1995 setzte der SV Sandhausen das erste Ausrufezeichen im deutschen Fußball. Mit einem Sieg am Samstag bei Preußen Münster können die Männer von Erfolgstrainer Gerd Dais ihre rasante Entwicklung mit dem Aufstieg in die 2. Liga krönen. Der Weg dorthin verlief nicht immer geradlinig.
Hartwaldstadion, 27. August 1995, kurz vor 18 Uhr: Der SV Sandhausen empfängt den VfB Stuttgart zum baden-württembergischen Duell in der ersten Runde des DFB-Pokals. Nach 120 Minuten steht es 2:2, es folgt die Entscheidung vom Punkt. Getty
Als VfB-Verteidiger Hendrik Herzog beim Stand von 15:14 für den damaligen Regionalligisten zum zweiten Mal zum Elfmeter antritt, steht bereits fest, dass dieses Elfmeterschießen als längstes der DFB-Pokal Geschichte in die Annalen eingehen wird.
Alle bisherigen 25 Schützen, darunter auch Herzog in seinem ersten Versuch, haben getroffen. Aber im zweiten Anlauf versagen ihm die Nerven, der Neuzugang aus Schalke setzt den Ball an den Pfosten - die Sensation ist perfekt.
Der Oberligist SV Sandhausen zieht gegen den haushohen Favoriten aus der Landeshauptstadt um "das magische Dreieck" Krassimir Balakow, Fredi Bobic und Giovane Elber in die zweite Runde ein und feiert den bisher größten Erfolg seiner Vereinsgeschichte.
Gerd Dais bringt den Erfolg zurück
Doch der Sieg brachte nicht den erhofften Schub. Sandhausen, gerade erst aufgestiegen, stieg am Saisonende wieder in die Oberliga Baden-Württemberg ab. Der Erfolg kam erst zehn Jahre später mit der Verpflichtung von Gerd Dais wieder. Der 48-Jährige heuerte 2005 als Trainer im Hartwald an und führte den 1916 gegründeten Verein in seiner ersten Amtszeit bis in die 3. Liga.
Nach viereinhalb erfolgreichen Jahren war allerdings Schluss für den Heilsbringer.

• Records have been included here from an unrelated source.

/-- R594 to R598: the mirror: a mirror write on a queue pair of partition 0 goes where the map says and is acknowledged; an acknowledgement
frees what it covers; enabling begins a pairing, disabling leaves this package alone; RESEND sends what is unacknowledged. -/
def Rules.MirrorCommands : Prop :=
  ∀ (src : Src) (p : Packet) (s : State) (d n : Nat) (u : Blk) (q : QpSt),
    let b := s.blk
    let off := p.addr.toNat - 0x040000000000
    (takeIn p b = .ok d u → u.nextRequest p n q →
      let v := (touch n q.die).exec' u
      jobOfQp n v = .ok none v →
      (∀ st v2, p.op = 0x38 → q.part = 0 → mirrorIn n p v = .ok st v2 →
        exec (.colMirrorWrite p) s = .next (s.after ((requestDone n q p { status := st }).exec' v2))) ∧
      (p.op = 0x38 → q.part ≠ 0 → exec (.colMirrorWrite p) s = .next (s.after ((requestDone n q p { status := 0x02 }).exec' v))) ∧
      (∀ v2, p.op = 0x39 → mirrorAcked n p.aux.toNat v = .ok () v2 →
        exec (.colMirrorAck p) s = .next (s.after ((requestDone n q p {}).exec' v2)))) ∧
    (∀ (e : Word) (a : Nat) (f : Frame) (v : Blk), bit (b.reg Reg.colMmap) 63 = true → 0x040000000000 ≤ p.addr.toNat → off < 0x10000000000 →
      p.frame = some f → readWord (b.fld Reg.colMmap 47 22 * 2 ^ 22 + 8 * (off / 2 ^ 21)) b = .ok e b → bit e 63 = true →
      b.resolve (bits e 47 21 * 2 ^ 21 + off % 2 ^ 21) = (a, .ddr) →
      writeFrameAt a .ddr { f with hdr := { f.hdr with poison := f.hdr.poison || p.poison } } b = .ok () v →
      p.aux = 1 → mirrorIn n p b = (do
        enginePost n ((v.qp n).getD {}).die 0 (.contrib 0 255) [({ op := 0x39, cls := 5, aux := 1 }, none)]
        pure 0 : Act Nat) { v with col := { v.col with mseen := sset (1, []) v.col.mseen n (2, []) } }) ∧
    (bit (b.reg Reg.colMmap) 63 = false → mirrorIn n p b = .ok 0x02 b) ∧
    (∀ upto, n = b.fld Reg.colMirror 15 0 → b.runs = [] → ∃ t : Blk, mirrorAcked n upto b = .ok () t ∧
      t.col.unacked = b.col.unacked.filter (fun m => decide (0 < diff32 m.seq upto))) ∧
    (b.takes src Reg.colMirror = true → bit (b.reg Reg.colMirror) 63 = true →
      exec (.mirrorResend src) s = .next (s.after ((logged (srcWho src) Reg.colMirror (do
        if b.fld Reg.colMirror 61 60 = 3 then setFld Reg.colMirror 61 60 1
        b.col.unacked.forM mirrorPut)).exec' b))) ∧
    (b.takes src Reg.colMirror = true → b.fld Reg.colMirror 61 60 = 0 → ∃ t : Blk, exec (.colMirrorEnWrite src true) s = .next (s.after t) ∧
      bit (t.reg Reg.colMirror) 63 = true ∧ t.fld Reg.colMirror 61 60 = 1 ∧ t.col.unacked = [] ∧ t.col.mseq = 0 ∧
      t.fld Reg.colMirrorSts 31 0 = 0) ∧
    (b.takes src Reg.colMirror = true → bit (b.reg Reg.colMirror) 63 = true → b.runs = [] →
      ∃ t : Blk, exec (.colMirrorEnWrite src false) s = .next (s.after t) ∧
      bit (t.reg Reg.colMirror) 63 = false ∧ t.fld Reg.colMirror 61 60 = 2 ∧ t.col.unacked = [])

/-- R599, R600, R603: a package whose lanes have all stayed down is declared lost once: it is counted and, where it holds a place of a job's
line, the line's membership, queue pairs and routes follow; the queue pairs to a package of no job go to the error state; a
package with a lane that is UP is not lost. -/
def Rules.PackageLossDeclared : Prop :=
  ∀ (pkg : BitVec 12) (s : State),
    let b := s.blk
    let n := pkg.toNat
    let t : Blk := ({ b with col := { b.col with declared := b.col.declared ++ [n] } } : Blk).count
      (Reg.colCount (laneDie ((b.peerLanes n).headD 0)) 5) 63 0 1
    (b.pkgDown n = false ∨ b.col.declared.contains n = true → exec (.lossHoldExpiry pkg) s = .next (s.after b)) ∧
    (b.pkgDown n = true → b.col.declared.contains n = false →
      (jobsOn b = .ok [] b → b.xpt.qps = [] → ¬(b.fld Reg.colMirror 55 44 = n ∧ bit (b.reg Reg.colMirror) 63 = true) →
        exec (.lossHoldExpiry pkg) s = .next (s.after (colSettle.exec' t))) ∧
      (∀ (r : JobRec) (x p : Nat), jobsOn b = .ok [r] b → r.quar = false → (List.range 4).flatMap (fun x => (r.posOf x n).map (fun p => (x, p))) = [(x, p)] →
        x ≠ r.daxis → readJob r.j t = .ok r t →
        exec (.lossHoldExpiry pkg) s = .next (s.after ((do
          markLoss r x p n true false (r.away x p)
          colSettle : Act Unit).exec' t))))

/-- The mirror commands, and the declaration of a lost package: the parts named here together. -/
def Obligations.MirrorAndPackageLoss : Prop :=
  Rules.MirrorCommands ∧ Rules.PackageLossDeclared

/-! ### Partitions, identity and the management channels -/

/-- R616 to R619: ENABLE, INVAL and TEARDOWN, from the states of a partition that allow them and from the others; a teardown without bound
streams waits for its links next. -/
def Obligations.PartitionCommands : Prop :=
  ∀ (src : Src) (part : BitVec 10) (s : State),
    let b := s.blk
    let p := part.toNat
    let st := b.partState p
    let ends (i : Instr) (t : Blk) (res : Nat) : Prop := exec i s = .next (s.after (t.setReg Reg.prtSts (prtSts false res p)))
    b.takes src Reg.prtCmd = true → bit (b.reg Reg.prtSts) 63 = false →
    (st = 0 → p ≠ 0 → ends (.prtEnable src part) (b.setFld (Reg.prtPart p) 63 60 9) 0) ∧
    (st ≠ 0 ∨ p = 0 → ends (.prtEnable src part) b 0x0A) ∧
    (p = 0 ∨ st = 1 → b.fld Reg.prtArg 63 59 ≤ 26 → ends (.prtInval src part) b 0) ∧
    (¬(p = 0 ∨ st = 1) ∨ 26 < b.fld Reg.prtArg 63 59 → ends (.prtInval src part) b 0x0A) ∧
    (st ≠ 1 ∨ p = 0 → ends (.prtTeardown src part) b 0x0A) ∧
    (st = 1 → p ≠ 0 → b.streamsOf p = [] → exec (.prtTeardown src part) s = .next (s.after
      (({ b.setFld (Reg.prtPart p) 62 60 2 with sec := { b.sec with tear := 2 } } : Blk).setReg Reg.prtSts
        (prtSts true (b.fld Reg.prtSts 55 48) p))))

/-- R622, R633 to R637, R721, R722: what a channel that is served is answered: SPDM requests of class C0, identity, the start report; one that
is not served is not answered. -/
def Obligations.IdentityRequests : Prop :=
  ∀ (ch : Channel) (s : State),
    let b := s.blk
    let answers (i : Instr) (a : Answer) (bs : List Byte) : Prop := exec i s = .next (s.after { b with sec := { b.sec with code := a, resp := bs } })
    (b.serves ch 0 = false →
      exec (.getVersion ch) s = .next (s.after b) ∧ exec (.getIdentity ch) s = .next (s.after b) ∧
      exec (.pldmPlatformRequest ch .readEvents) s = .next (s.after b)) ∧
    (b.serves ch 0 = true →
      answers (.getVersion ch) .ok [0x12] ∧
      answers (.getCapabilities ch) .ok [0x16, 0, 0, 0] ∧
      (∀ a h, answers (.negotiateAlgorithms ch a h) .ok (natLe 4 (a &&& 0x200) ++ natLe 4 (h &&& 0x4))) ∧
      answers (.getDigests ch) .ok (sha b.chain) ∧
      (∀ o l, answers (.getCertificate ch 0 o l) .ok ((b.chain.drop o).take l)) ∧
      (∀ slot o l, slot ≠ 0 → answers (.getCertificate ch slot o l) (.error 0x01) []) ∧
      (∀ nonce, answers (.challenge ch 0 nonce) .ok (sha b.chain ++ Config.ed25519Sign b.aliasKey (nonce ++ sha b.chain))) ∧
      (∀ slot nonce, slot ≠ 0 → answers (.challenge ch slot nonce) (.error 0x01) []) ∧
      (∀ sign nonce,
        let sig (m : List Byte) : List Byte := if sign then Config.ed25519Sign b.aliasKey (nonce ++ m) else []
        answers (.getMeasurements ch 0 sign nonce) .ok ([0x08] ++ sig [0x08]) ∧
        (∀ i, 1 ≤ i → i ≤ 8 →
          let m := natLe 1 i ++ natLe 1 (if i = 1 then 0 else if i < 7 then 1 else if i = 7 then 3 else 2) ++ b.meas (i - 1)
          answers (.getMeasurements ch i sign nonce) .ok (m ++ sig m)) ∧
        (∀ i, 8 < i → i ≠ 0xFF → answers (.getMeasurements ch i sign nonce) (.error 0x01) [])) ∧
      answers (.getIdentity ch) .ok (0 :: wordsBytes [b.reg Reg.pkgIdent, b.reg Reg.pkgSerial, b.reg Reg.pkgCap, b.reg (Reg.pkgSpare 0),
        b.reg (Reg.pkgSpare 1)]) ∧
      (∀ n, exec (.pldmPlatformRequest ch (.readLog n)) s = .next (s.after
        { b with sec := { b.sec with code := .ok, resp := wordsBytes ((List.range 4).map (fun i => b.reg (Reg.secLog (4 * (n % 1024) + i)))) } })) ∧
      exec (.pldmPlatformRequest ch .readEvents) s = .next (s.after
        { b with dbg := { b.dbg with bmc := [] }, sec := { b.sec with code := .ok, resp := b.dbg.bmc.flatMap wordsBytes } }) ∧
      (∀ eid byte0, byte0 ≠ 1 → answers (.getStartReport ch eid byte0) .ok (0 :: wordsBytes (b.startSts ::
        ((List.range 9).map (fun i => b.reg (Reg.pkgStage i)) ++ [b.reg Reg.pkgUnitMem, b.reg Reg.pkgUnitUcie])))) ∧
      (∀ eid, ∃ t : Blk, exec (.getStartReport ch eid 1) s = .next (s.after t) ∧ eid ∈ t.start.subs ∧ t.regs = b.regs))

/-- R623 to R628, R631, R632, R637, R719: requests that change something: the policy, the owner key, an update and its activation, a TLS connection
and the debug unlock; one that the policy denies changes nothing and is recorded. -/
def Obligations.TrustRequests : Prop :=
  ∀ (ch : Channel) (s : State),
    let b := s.blk
    let goes (i : Instr) (t : Blk) : Prop := exec i s = .next (s.after t)
    let refused (i : Instr) (pldm : Bool) : Prop := goes i ((do
      changeLog (chanWho ch) 0x09 0 0 0
      reply (if pldm then .notReady else .error 0x01) : Act Unit).exec' b)
    (∀ v, b.serves ch 3 = true →
      (b.policy ch 3 = true → ∃ t : Blk, goes (.secPolicyWrite ch v) t ∧ t.reg Reg.secPolicy = v &&& 0xFFFF ∧ t.sec.code = .ok) ∧
      (b.policy ch 3 = false → refused (.secPolicyWrite ch v) true)) ∧
    (∀ key cur sig, b.serves ch 3 = true →
      (b.policy ch 3 = true → (b.ownerSet = false ∨ (sha cur = b.ownerDigest ∧ Config.ed25519Verify cur key sig = true)) →
        ∃ t : Blk, goes (.setOwnerKey ch key cur sig) t ∧ t.ownerDigest = sha key ∧ t.ownerSet = true ∧ t.sec.code = .ok) ∧
      (b.policy ch 3 = true → b.ownerSet = true → ¬(sha cur = b.ownerDigest ∧ Config.ed25519Verify cur key sig = true) →
        refused (.setOwnerKey ch key cur sig) false)) ∧
    (b.serves ch 2 true = true →
      (∀ img, b.policy ch 2 = false → refused (.pldmFirmwareUpdate ch img) true) ∧
      (b.policy ch 2 = true → (b.sec.agent = none ∨ b.sec.agent = some ch) →
        (∃ t : Blk, goes (.pldmFirmwareUpdate ch none) t ∧ t.sec.agent = some ch ∧ t.sec.code = .ok) ∧
        (∀ i, ∃ t : Blk, goes (.pldmFirmwareUpdate ch (some i)) t ∧ t.sec.agent = none ∧ t.sec.code = .ok ∧
          t.bank (!b.bankRun) = some i ∧ t.bank b.bankRun = b.bank b.bankRun)) ∧
      (∀ img c, b.policy ch 2 = true → b.sec.agent = some c → c ≠ ch → ∃ t : Blk, goes (.pldmFirmwareUpdate ch img) t ∧
        t.sec.code = .inUpdate ∧ t.sec.bank0 = b.sec.bank0 ∧ t.sec.bank1 = b.sec.bank1)) ∧
    (b.serves ch 1 = true → b.policy ch 2 = true →
      (b.started = false → b.stopped = false → goes (.firmwareActivate ch)
        { b with sec := { b.sec with activate := some ch, code := .ok, resp := [] } }) ∧
      (b.started = true → ∃ t : Blk, goes (.firmwareActivate ch) t ∧ t.sec.activate = none ∧ t.sec.code = .ok)) ∧
    (∀ version suite scheme chain, b.awake = true → b.stopped = false → b.stageOk 1 = true →
      goes (.tlsConnect version suite scheme chain) { b with sec := { b.sec with
        tls := decide (version = 0x0304) && decide (suite = 0x1302) && decide (scheme = 0x0807) && b.ownerSet &&
          Config.chainVerify chain (BitVec.ofNat 512 (beNat b.ownerDigest)) } }) ∧
    (∀ t, b.serves ch 0 = true →
      (b.tokenOk t = true → b.tenants = false → ∃ u : Blk, goes (.debugUnlock ch t) u ∧ u.sec.unlocked = true ∧ bit (u.reg Reg.secStatus) 50 = true ∧
        u.fld Reg.secStatus 31 0 = (Config.nonce (b.sec.nonceAt + 1)).toNat) ∧
      (b.tokenOk t = false ∨ b.tenants = true → ∃ u : Blk, goes (.debugUnlock ch t) u ∧ u.sec.unlocked = b.sec.unlocked ∧
        u.sec.code = .error 0x01 ∧ u.fld Reg.secStatus 31 0 = (Config.nonce (b.sec.nonceAt + 1)).toNat))
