-- ==== Sys2Proof/Laws/Memory.lean ====
section
/-! SUPPORT. Memory: every operation on the list of cells keeps the canonical form, and what a read gives after a write. -/
namespace Sys2Proof.Machine

/-! ### The canonical form -/

/-- The byte that a list of cells holds at an address. -/
def cellAt (m : List Host.Cell) (a : Nat) : Byte := ((m.find? (fun c => decide (c.1 = a))).map (·.2)).getD Memory.unlisted

theorem wf_nil : Memory.wf [] := ⟨.nil, by simp⟩

theorem wf_filter {m : List Host.Cell} (p : Host.Cell → Bool) (h : Memory.wf m) : Memory.wf (m.filter p) :=
  ⟨h.1.filter p, fun c hc => h.2 c (List.mem_filter.mp hc).1⟩

theorem cellsOf_mem {bs : List Byte} {a : Nat} {c : Host.Cell} (h : c ∈ cellsOf a bs) :
    a ≤ c.1 ∧ c.1 < a + bs.length ∧ c.2 ≠ Memory.unlisted := by
  induction bs generalizing a with
  | nil => simp [cellsOf] at h
  | cons v r ih =>
    unfold cellsOf at h
    split at h
    · have := ih h; simp only [List.length_cons]; exact ⟨by omega, by omega, this.2.2⟩
    · rcases List.mem_cons.mp h with rfl | h
      · exact ⟨Nat.le_refl _, by simp, by assumption⟩
      · have := ih h; simp only [List.length_cons]; exact ⟨by omega, by omega, this.2.2⟩

theorem wf_cellsOf (a : Nat) (bs : List Byte) : Memory.wf (cellsOf a bs) := by
  refine ⟨?_, fun c hc => (cellsOf_mem hc).2.2⟩
  induction bs generalizing a with
  | nil => exact .nil
  | cons v r ih =>
    unfold cellsOf
    split
    · exact ih _
    · refine List.pairwise_cons.mpr ⟨fun c hc => ?_, ih _⟩
      have := (cellsOf_mem hc).1; simp only; omega

/-- A write keeps the canonical form. -/
theorem wf_memWrite {m : List Host.Cell} (a : Nat) (bs : List Byte) (h : Memory.wf m) : Memory.wf (memWrite m a bs) := by
  have hl := wf_filter (fun c => decide (c.1 < a)) h
  have hr := wf_filter (fun c => decide (a + bs.length ≤ c.1)) h
  have hc := wf_cellsOf a bs
  refine ⟨?_, ?_⟩
  · unfold memWrite
    rw [List.append_assoc, List.pairwise_append]
    refine ⟨hl.1, List.pairwise_append.mpr ⟨hc.1, hr.1, ?_⟩, ?_⟩
    · intro x hx y hy
      have := cellsOf_mem hx; have := List.mem_filter.mp hy
      simp only [decide_eq_true_eq] at this; omega
    · intro x hx y hy
      have := List.mem_filter.mp hx
      simp only [decide_eq_true_eq] at this
      rcases List.mem_append.mp hy with hy | hy
      · have := cellsOf_mem hy; omega
      · have := List.mem_filter.mp hy
        simp only [decide_eq_true_eq] at this; omega
  · intro c hcm
    unfold memWrite at hcm
    rcases List.mem_append.mp hcm with hcm | hcm
    · rcases List.mem_append.mp hcm with hcm | hcm
      · exact hl.2 c hcm
      · exact hc.2 c hcm
    · exact hr.2 c hcm

theorem memOk_putBytes {b : Blk} (a : Nat) (bs : List Byte) (h : Memory.wf b.mem.cells) : Memory.wf (b.putBytes a bs).mem.cells :=
  wf_memWrite a bs h

theorem memOk_zeroRange {b : Blk} (a n : Nat) (h : Memory.wf b.mem.cells) : Memory.wf (b.zeroRange a n).mem.cells := wf_filter _ h

/-- Moving the cells of one range to another (R643) keeps the canonical form. -/
theorem wf_moved (l m : List Host.Cell) (tgt : Nat → Nat) (h : Memory.wf m) :
    Memory.wf (l.foldl (fun m c => memWrite m (tgt c.1) [c.2]) m) := by
  induction l generalizing m with
  | nil => exact h
  | cons c r ih => exact ih _ (wf_memWrite _ _ h)

@[simp] theorem setFmeta_cells (b : Blk) (f : Nat) (x : FrameMeta) : (b.setFmeta f x).mem.cells = b.mem.cells := rfl
@[simp] theorem putBytes_cells (b : Blk) (a : Nat) (bs : List Byte) : (b.putBytes a bs).mem.cells = memWrite b.mem.cells a bs := rfl

theorem reset_memOk : Memory.wf State.reset.blk.mem.cells := wf_nil

/-! ### Reads and writes -/

@[simp] theorem expand_length (n a : Nat) (m : List Host.Cell) : (expand n a m).length = n := by
  induction n generalizing a m with
  | zero => rfl
  | succ n ih =>
    match m with
    | [] => simp [expand, ih]
    | (k, v) :: r => unfold expand; split <;> simp [ih]

@[simp] theorem memRead_length (m : List Host.Cell) (a n : Nat) : (memRead m a n).length = n := expand_length ..

theorem cellAt_cons (c : Host.Cell) (r : List Host.Cell) (a : Nat) :
    cellAt (c :: r) a = if c.1 = a then c.2 else cellAt r a := by
  unfold cellAt; by_cases h : c.1 = a <;> simp [List.find?_cons, h]

theorem cellAt_none {m : List Host.Cell} {a : Nat} (h : ∀ c ∈ m, c.1 ≠ a) : cellAt m a = Memory.unlisted := by
  induction m with
  | nil => rfl
  | cons c r ih =>
    rw [cellAt_cons, if_neg (h c (by simp)), ih fun x hx => h x (List.mem_cons_of_mem _ hx)]

theorem cellAt_append (l r : List Host.Cell) (a : Nat) (h : ∀ c ∈ l, c.1 ≠ a) : cellAt (l ++ r) a = cellAt r a := by
  induction l with
  | nil => rfl
  | cons c t ih =>
    rw [List.cons_append, cellAt_cons, if_neg (h c (by simp)), ih fun x hx => h x (List.mem_cons_of_mem _ hx)]

theorem cellAt_append_left (l r : List Host.Cell) (a : Nat) (h : ∀ c ∈ r, c.1 ≠ a) : cellAt (l ++ r) a = cellAt l a := by
  induction l with
  | nil => exact cellAt_none h
  | cons c t ih => rw [List.cons_append, cellAt_cons, cellAt_cons, ih]

theorem cellAt_filter (m : List Host.Cell) (p : Host.Cell → Bool) (a : Nat) (h : ∀ c ∈ m, c.1 = a → p c = true) :
    cellAt (m.filter p) a = cellAt m a := by
  induction m with
  | nil => rfl
  | cons c r ih =>
    have ihr := ih fun x hx => h x (List.mem_cons_of_mem _ hx)
    rw [List.filter_cons]
    by_cases hp : p c = true
    · rw [if_pos hp, cellAt_cons, cellAt_cons, ihr]
    · rw [if_neg hp, ihr, cellAt_cons, if_neg fun hc => hp (h c (by simp) hc)]

theorem expand_get {n a i : Nat} {m : List Host.Cell} (hm : m.Pairwise (fun x y => x.1 < y.1)) (hlo : ∀ c ∈ m, a ≤ c.1) (hi : i < n) :
    (expand n a m)[i]? = some (cellAt m (a + i)) := by
  induction n generalizing a i m with
  | zero => omega
  | succ n ih =>
    match m with
    | [] =>
      cases i with
      | zero => rfl
      | succ i =>
        show (expand n (a + 1) [])[i]? = _
        rw [ih .nil (by simp) (by omega)]; rfl
    | (k, v) :: r =>
      have hr := List.pairwise_cons.mp hm
      unfold expand
      by_cases hk : k = a
      · rw [if_pos hk]
        cases i with
        | zero => simp [cellAt_cons, hk]
        | succ i =>
          rw [List.getElem?_cons_succ, ih hr.2 (fun c hc => by have := hr.1 c hc; simp only at this; omega) (by omega), cellAt_cons,
            if_neg (by simp only; omega)]
          congr 2; omega
      · rw [if_neg hk]
        have hka : a < k := by have := hlo (k, v) (by simp); simp only at this; omega
        cases i with
        | zero =>
          rw [List.getElem?_cons_zero, cellAt_none fun c hc => by
            rcases List.mem_cons.mp hc with rfl | hc
            · simp only; omega
            · have := hr.1 c hc; simp only at this; omega]
        | succ i =>
          rw [List.getElem?_cons_succ, ih hm (fun c hc => by
            rcases List.mem_cons.mp hc with rfl | hc
            · simp only; omega
            · have := hr.1 c hc; simp only at this; omega) (by omega)]
          congr 2; omega

/-- A read gives, byte for byte, what the cells hold. -/
theorem memRead_get {m : List Host.Cell} {a n i : Nat} (h : Memory.wf m) (hi : i < n) :
    (memRead m a n)[i]? = some (cellAt m (a + i)) := by
  unfold memRead
  rw [expand_get (h.1.filter _) (fun c hc => by
    have := (List.mem_filter.mp hc).2; simp only [decide_eq_true_eq] at this; exact this.1) hi,
    cellAt_filter _ _ _ (fun c _ hc => by simp only [decide_eq_true_eq]; omega)]

theorem cellAt_cellsOf {bs : List Byte} {a i : Nat} (hi : i < bs.length) : cellAt (cellsOf a bs) (a + i) = bs[i] := by
  induction bs generalizing a i with
  | nil => simp at hi
  | cons v r ih =>
    unfold cellsOf
    cases i with
    | zero =>
      split
      · rename_i hv
        rw [cellAt_none fun c hc => by have := cellsOf_mem hc; omega]; simpa using hv.symm
      · simp [cellAt_cons]
    | succ i =>
      have hr := ih (a := a + 1) (i := i) (by simpa using hi)
      have e : a + (i + 1) = a + 1 + i := by omega
      split
      · rw [e, hr]; simp
      · rw [cellAt_cons, if_neg (by simp only; omega), e, hr]; simp

/-- What memory holds after a write: the bytes written there, and elsewhere what it held. -/
theorem cellAt_memWrite {m : List Host.Cell} {a y : Nat} {bs : List Byte} :
    cellAt (memWrite m a bs) y = if h : a ≤ y ∧ y < a + bs.length then bs[y - a]'(by omega) else cellAt m y := by
  unfold memWrite
  have hlow : ∀ c ∈ m.filter (fun c => decide (c.1 < a)), c.1 < a := fun c hc => by
    have := (List.mem_filter.mp hc).2; simpa using this
  have hhigh : ∀ c ∈ m.filter (fun c => decide (a + bs.length ≤ c.1)), a + bs.length ≤ c.1 := fun c hc => by
    have := (List.mem_filter.mp hc).2; simpa using this
  split
  · rename_i h
    rw [List.append_assoc, cellAt_append _ _ _ fun c hc => by have := hlow c hc; omega,
      cellAt_append_left _ _ _ fun c hc => by have := hhigh c hc; omega]
    obtain ⟨i, hi⟩ : ∃ i, y = a + i := ⟨y - a, by omega⟩
    subst hi
    rw [cellAt_cellsOf (by omega)]; simp
  · rename_i h
    by_cases hy : y < a
    · rw [List.append_assoc, cellAt_append_left _ _ _ fun c hc => by
        rcases List.mem_append.mp hc with hc | hc
        · have := cellsOf_mem hc; omega
        · have := hhigh c hc; omega]
      exact cellAt_filter _ _ _ fun c _ hc => by simp only [decide_eq_true_eq]; omega
    · rw [cellAt_append _ _ _ fun c hc => by
        rcases List.mem_append.mp hc with hc | hc
        · have := hlow c hc; omega
        · have := cellsOf_mem hc; omega]
      exact cellAt_filter _ _ _ fun c _ hc => by simp only [decide_eq_true_eq]; omega

/-- A read of what was just written gives it back. -/
theorem memRead_memWrite_same {m : List Host.Cell} {a : Nat} {bs : List Byte} (h : Memory.wf m) :
    memRead (memWrite m a bs) a bs.length = bs := by
  apply List.ext_getElem?
  intro i
  by_cases hi : i < bs.length
  · rw [memRead_get (wf_memWrite _ _ h) hi, cellAt_memWrite, dif_pos (by omega), List.getElem?_eq_getElem hi]; simp
  · rw [List.getElem?_eq_none (by simp; omega), List.getElem?_eq_none (by omega)]

/-- A read outside the bytes written gives what it gave before. -/
theorem memRead_memWrite_other {m : List Host.Cell} {a y n : Nat} {bs : List Byte} (h : Memory.wf m)
    (hd : y + n ≤ a ∨ a + bs.length ≤ y) : memRead (memWrite m a bs) y n = memRead m y n := by
  apply List.ext_getElem?
  intro i
  by_cases hi : i < n
  · rw [memRead_get (wf_memWrite _ _ h) hi, memRead_get h hi, cellAt_memWrite, dif_neg (by omega)]
  · rw [List.getElem?_eq_none (by simp; omega), List.getElem?_eq_none (by simp; omega)]

/-- Two canonical memories that hold the same byte everywhere are the same list. -/
theorem cells_ext {m n : List Host.Cell} (hm : Memory.wf m) (hn : Memory.wf n) (h : ∀ a, cellAt m a = cellAt n a) : m = n := by
  induction m generalizing n with
  | nil =>
    cases n with
    | nil => rfl
    | cons c r =>
      have := h c.1
      rw [cellAt_cons, if_pos rfl] at this
      exact absurd this.symm (hn.2 c (by simp))
  | cons c r ih =>
    have hr := List.pairwise_cons.mp hm.1
    cases n with
    | nil =>
      have := h c.1
      rw [cellAt_cons, if_pos rfl] at this
      exact absurd this (hm.2 c (by simp))
    | cons d t =>
      have ht := List.pairwise_cons.mp hn.1
      have hcd : c.1 = d.1 := by
        rcases Nat.lt_trichotomy c.1 d.1 with hlt | he | hlt
        · have := h c.1
          rw [cellAt_cons, if_pos rfl, cellAt_cons, if_neg (by omega), cellAt_none fun x hx => by have := ht.1 x hx; omega] at this
          exact absurd this (hm.2 c (by simp))
        · exact he
        · have := h d.1
          rw [cellAt_cons, if_neg (by omega), cellAt_cons, if_pos rfl, cellAt_none fun x hx => by have := hr.1 x hx; omega] at this
          exact absurd this.symm (hn.2 d (by simp))
      have hv : c.2 = d.2 := by
        have := h c.1
        rwa [cellAt_cons, if_pos rfl, cellAt_cons, if_pos hcd.symm] at this
      have hrt : r = t := ih ⟨hr.2, fun x hx => hm.2 x (List.mem_cons_of_mem _ hx)⟩ ⟨ht.2, fun x hx => hn.2 x (List.mem_cons_of_mem _ hx)⟩
        fun a => by
          by_cases ha : c.1 = a
          · rw [cellAt_none fun x hx => by have := hr.1 x hx; omega, cellAt_none fun x hx => by have := ht.1 x hx; omega]
          · have := h a
            rwa [cellAt_cons, if_neg ha, cellAt_cons, if_neg (by omega)] at this
      rw [hrt, Prod.ext hcd hv]

end Sys2Proof.Machine
end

Im Februar 2011 wurde er durch Frank Leicht ersetzt. "Zum damaligen Zeitpunkt sind die Ziele über Nacht ins Uferlose gegangen, man wollte unbedingt in die 2. Liga aufsteigen. Dann war wie so oft der Trainer der Leidtragende", blickt Dais zurück.
Vom Abstiegskandidaten zum Aufstiegsanwärter
Doch weder Leicht noch sein Nachfolger Pawel Dotschew genügten den Ansprüchen im Kampf um den Klassenerhalt. So schlug erneut die Stunde von Dais, der den Klub aus der rund 15.000 Einwohner-Gemeinde vor den Toren Heidelbergs prompt vor dem Abstieg rettete und innerhalb eines Jahres zu einem Aufstiegsanwärter formte.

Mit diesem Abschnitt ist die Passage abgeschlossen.